### [Dataset excerpts]
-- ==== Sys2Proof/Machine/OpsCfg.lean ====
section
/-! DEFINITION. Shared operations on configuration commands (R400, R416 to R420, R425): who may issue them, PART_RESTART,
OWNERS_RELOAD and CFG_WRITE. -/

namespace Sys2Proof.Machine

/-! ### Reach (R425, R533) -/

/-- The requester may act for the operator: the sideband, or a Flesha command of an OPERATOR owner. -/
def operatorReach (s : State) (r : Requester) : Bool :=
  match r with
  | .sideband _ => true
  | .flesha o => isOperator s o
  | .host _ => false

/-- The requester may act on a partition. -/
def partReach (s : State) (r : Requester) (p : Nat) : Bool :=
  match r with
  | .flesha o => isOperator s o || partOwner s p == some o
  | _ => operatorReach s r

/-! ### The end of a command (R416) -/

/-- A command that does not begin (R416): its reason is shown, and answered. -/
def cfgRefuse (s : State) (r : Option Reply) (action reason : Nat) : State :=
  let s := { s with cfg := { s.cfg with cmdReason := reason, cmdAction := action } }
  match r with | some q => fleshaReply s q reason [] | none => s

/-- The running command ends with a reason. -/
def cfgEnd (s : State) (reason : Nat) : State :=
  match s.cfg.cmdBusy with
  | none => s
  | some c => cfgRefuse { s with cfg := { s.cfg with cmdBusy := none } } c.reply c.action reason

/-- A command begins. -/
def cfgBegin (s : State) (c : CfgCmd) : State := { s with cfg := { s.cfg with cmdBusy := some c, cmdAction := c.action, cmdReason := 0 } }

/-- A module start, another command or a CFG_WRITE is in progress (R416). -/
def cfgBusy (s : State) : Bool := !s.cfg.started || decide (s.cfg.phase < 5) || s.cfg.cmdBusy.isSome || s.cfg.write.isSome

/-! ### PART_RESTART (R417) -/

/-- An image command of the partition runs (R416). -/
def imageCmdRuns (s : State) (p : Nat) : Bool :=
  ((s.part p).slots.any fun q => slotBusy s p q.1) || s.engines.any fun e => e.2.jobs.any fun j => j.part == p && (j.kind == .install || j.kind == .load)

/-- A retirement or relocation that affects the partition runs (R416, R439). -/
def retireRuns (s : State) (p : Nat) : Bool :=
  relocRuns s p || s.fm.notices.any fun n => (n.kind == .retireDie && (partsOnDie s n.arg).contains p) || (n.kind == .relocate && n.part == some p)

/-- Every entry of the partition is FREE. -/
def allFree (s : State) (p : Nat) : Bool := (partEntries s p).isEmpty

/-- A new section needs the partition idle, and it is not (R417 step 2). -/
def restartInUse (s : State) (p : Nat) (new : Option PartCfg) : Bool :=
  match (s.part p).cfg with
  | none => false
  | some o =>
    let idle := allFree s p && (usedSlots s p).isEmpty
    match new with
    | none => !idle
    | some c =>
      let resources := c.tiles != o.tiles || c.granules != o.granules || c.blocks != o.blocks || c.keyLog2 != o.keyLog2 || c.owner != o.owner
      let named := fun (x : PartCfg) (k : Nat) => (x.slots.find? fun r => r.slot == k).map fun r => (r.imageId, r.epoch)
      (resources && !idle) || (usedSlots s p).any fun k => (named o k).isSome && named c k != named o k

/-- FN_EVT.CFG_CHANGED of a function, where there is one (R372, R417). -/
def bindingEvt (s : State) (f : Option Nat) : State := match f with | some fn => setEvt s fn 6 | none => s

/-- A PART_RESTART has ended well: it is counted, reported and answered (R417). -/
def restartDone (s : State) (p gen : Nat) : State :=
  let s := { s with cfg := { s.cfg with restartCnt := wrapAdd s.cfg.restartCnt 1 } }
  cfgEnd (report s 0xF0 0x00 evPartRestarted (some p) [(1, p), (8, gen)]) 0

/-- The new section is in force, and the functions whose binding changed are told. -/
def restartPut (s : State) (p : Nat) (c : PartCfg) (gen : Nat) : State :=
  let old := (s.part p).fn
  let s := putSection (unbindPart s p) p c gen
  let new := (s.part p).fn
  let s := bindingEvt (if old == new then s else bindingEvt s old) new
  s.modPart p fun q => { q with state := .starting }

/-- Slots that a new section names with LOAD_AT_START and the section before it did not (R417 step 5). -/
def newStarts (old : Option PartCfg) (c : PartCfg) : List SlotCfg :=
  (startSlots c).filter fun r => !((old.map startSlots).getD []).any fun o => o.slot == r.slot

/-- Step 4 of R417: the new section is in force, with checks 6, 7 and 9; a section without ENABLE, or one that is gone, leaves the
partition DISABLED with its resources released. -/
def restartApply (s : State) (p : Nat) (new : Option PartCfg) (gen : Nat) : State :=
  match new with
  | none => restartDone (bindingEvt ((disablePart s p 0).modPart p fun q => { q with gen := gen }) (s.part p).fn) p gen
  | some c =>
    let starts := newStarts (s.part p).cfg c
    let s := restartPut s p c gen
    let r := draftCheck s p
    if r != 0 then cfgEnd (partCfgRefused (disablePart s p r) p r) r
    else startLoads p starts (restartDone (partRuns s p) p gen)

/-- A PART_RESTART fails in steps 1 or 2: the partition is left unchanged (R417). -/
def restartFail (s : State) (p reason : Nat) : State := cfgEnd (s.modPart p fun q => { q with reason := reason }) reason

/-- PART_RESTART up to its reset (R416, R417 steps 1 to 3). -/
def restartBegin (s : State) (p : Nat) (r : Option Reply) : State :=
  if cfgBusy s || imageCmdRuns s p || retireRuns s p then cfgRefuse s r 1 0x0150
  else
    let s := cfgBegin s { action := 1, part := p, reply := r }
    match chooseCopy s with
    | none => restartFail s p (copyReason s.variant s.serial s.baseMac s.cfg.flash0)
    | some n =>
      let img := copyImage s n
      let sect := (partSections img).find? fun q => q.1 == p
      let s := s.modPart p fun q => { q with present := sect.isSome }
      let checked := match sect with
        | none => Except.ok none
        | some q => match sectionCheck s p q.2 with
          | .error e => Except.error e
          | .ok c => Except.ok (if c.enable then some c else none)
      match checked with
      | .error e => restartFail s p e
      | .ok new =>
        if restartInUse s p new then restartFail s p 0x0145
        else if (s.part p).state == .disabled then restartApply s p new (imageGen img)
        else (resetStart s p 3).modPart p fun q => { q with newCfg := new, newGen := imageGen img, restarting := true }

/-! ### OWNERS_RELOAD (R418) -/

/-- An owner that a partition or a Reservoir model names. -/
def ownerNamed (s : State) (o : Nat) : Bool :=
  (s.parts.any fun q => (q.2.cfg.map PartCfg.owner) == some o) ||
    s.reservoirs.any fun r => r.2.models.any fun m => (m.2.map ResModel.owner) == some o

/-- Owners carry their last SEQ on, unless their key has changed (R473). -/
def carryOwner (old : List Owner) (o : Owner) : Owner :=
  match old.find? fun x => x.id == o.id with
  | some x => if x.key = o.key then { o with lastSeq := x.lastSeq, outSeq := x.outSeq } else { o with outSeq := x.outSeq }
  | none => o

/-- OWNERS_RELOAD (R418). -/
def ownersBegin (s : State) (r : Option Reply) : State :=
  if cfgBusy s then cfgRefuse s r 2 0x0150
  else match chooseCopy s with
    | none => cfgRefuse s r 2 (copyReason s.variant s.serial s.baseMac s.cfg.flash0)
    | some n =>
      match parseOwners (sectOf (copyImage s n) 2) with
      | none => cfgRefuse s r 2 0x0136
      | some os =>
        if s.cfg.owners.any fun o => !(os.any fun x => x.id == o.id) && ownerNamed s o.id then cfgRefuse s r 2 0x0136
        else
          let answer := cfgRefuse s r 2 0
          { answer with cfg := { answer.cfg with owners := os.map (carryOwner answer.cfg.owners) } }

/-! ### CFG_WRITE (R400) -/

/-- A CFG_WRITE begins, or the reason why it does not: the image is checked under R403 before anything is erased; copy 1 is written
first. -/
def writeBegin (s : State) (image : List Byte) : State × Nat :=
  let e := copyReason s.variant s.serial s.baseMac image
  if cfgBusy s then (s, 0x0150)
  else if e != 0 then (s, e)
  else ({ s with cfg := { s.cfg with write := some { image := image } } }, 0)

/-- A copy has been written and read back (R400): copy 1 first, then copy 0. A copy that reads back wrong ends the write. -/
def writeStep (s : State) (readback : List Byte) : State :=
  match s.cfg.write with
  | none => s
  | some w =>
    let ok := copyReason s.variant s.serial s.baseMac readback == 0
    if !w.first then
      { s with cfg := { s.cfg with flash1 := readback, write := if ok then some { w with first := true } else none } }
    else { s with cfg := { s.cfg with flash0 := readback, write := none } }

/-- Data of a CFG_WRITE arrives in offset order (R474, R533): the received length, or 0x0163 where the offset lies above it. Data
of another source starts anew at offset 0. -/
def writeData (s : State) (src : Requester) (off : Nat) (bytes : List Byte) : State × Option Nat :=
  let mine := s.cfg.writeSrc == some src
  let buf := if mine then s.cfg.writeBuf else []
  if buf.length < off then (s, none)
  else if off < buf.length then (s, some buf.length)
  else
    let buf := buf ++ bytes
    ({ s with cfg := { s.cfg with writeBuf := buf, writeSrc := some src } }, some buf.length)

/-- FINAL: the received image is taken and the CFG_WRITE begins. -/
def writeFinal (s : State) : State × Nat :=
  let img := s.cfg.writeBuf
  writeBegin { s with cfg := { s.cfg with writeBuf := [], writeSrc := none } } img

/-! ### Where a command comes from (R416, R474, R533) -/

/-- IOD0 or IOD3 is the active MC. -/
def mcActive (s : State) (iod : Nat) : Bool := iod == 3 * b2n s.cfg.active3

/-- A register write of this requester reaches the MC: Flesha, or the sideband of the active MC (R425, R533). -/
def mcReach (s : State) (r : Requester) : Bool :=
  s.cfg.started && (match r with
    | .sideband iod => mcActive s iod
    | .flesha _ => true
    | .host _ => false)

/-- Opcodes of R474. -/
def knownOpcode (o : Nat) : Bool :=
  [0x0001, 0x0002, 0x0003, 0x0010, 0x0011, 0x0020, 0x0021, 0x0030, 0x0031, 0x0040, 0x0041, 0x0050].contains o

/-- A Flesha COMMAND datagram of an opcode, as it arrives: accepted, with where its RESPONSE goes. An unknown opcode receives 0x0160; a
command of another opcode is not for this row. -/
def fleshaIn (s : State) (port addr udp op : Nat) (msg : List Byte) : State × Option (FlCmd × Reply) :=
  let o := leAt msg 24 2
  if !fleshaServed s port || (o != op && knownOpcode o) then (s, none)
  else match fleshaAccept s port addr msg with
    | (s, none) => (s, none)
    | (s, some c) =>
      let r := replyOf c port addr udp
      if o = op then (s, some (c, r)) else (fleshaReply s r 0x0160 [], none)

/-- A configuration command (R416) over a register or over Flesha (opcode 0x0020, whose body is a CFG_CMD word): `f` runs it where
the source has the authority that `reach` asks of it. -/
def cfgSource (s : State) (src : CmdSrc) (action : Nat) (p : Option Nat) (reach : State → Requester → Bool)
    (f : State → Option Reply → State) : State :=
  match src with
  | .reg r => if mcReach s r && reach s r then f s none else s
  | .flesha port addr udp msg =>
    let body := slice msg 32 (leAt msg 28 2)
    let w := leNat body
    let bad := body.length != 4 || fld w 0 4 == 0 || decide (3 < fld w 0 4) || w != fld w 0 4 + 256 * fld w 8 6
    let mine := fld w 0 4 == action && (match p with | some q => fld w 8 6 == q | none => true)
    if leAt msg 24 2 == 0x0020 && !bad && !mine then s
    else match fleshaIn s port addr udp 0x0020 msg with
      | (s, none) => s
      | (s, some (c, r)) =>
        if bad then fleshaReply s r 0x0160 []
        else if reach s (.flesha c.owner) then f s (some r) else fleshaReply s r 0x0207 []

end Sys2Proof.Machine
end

### [Problem details]
Find "let s := restartPut s p c gen" in the entries above and copy that whole line exactly, then each line after it through the line that contains "s p q.2 with".

### [Answer space]
    let s := restartPut s p c gen
    let r := draftCheck s p
    if r != 0 then cfgEnd (partCfgRefused (disablePart s p r) p r) r
    else startLoads p starts (restartDone (partRuns s p) p gen)

/-- A PART_RESTART fails in steps 1 or 2: the partition is left unchanged (R417). -/
def restartFail (s : State) (p reason : Nat) : State := cfgEnd (s.modPart p fun q => { q with reason := reason }) reason

/-- PART_RESTART up to its reset (R416, R417 steps 1 to 3). -/
def restartBegin (s : State) (p : Nat) (r : Option Reply) : State :=
  if cfgBusy s || imageCmdRuns s p || retireRuns s p then cfgRefuse s r 1 0x0150
  else
    let s := cfgBegin s { action := 1, part := p, reply := r }
    match chooseCopy s with
    | none => restartFail s p (copyReason s.variant s.serial s.baseMac s.cfg.flash0)
    | some n =>
      let img := copyImage s n
      let sect := (partSections img).find? fun q => q.1 == p
      let s := s.modPart p fun q => { q with present := sect.isSome }
      let checked := match sect with
        | none => Except.ok none
        | some q => match sectionCheck s p q.2 with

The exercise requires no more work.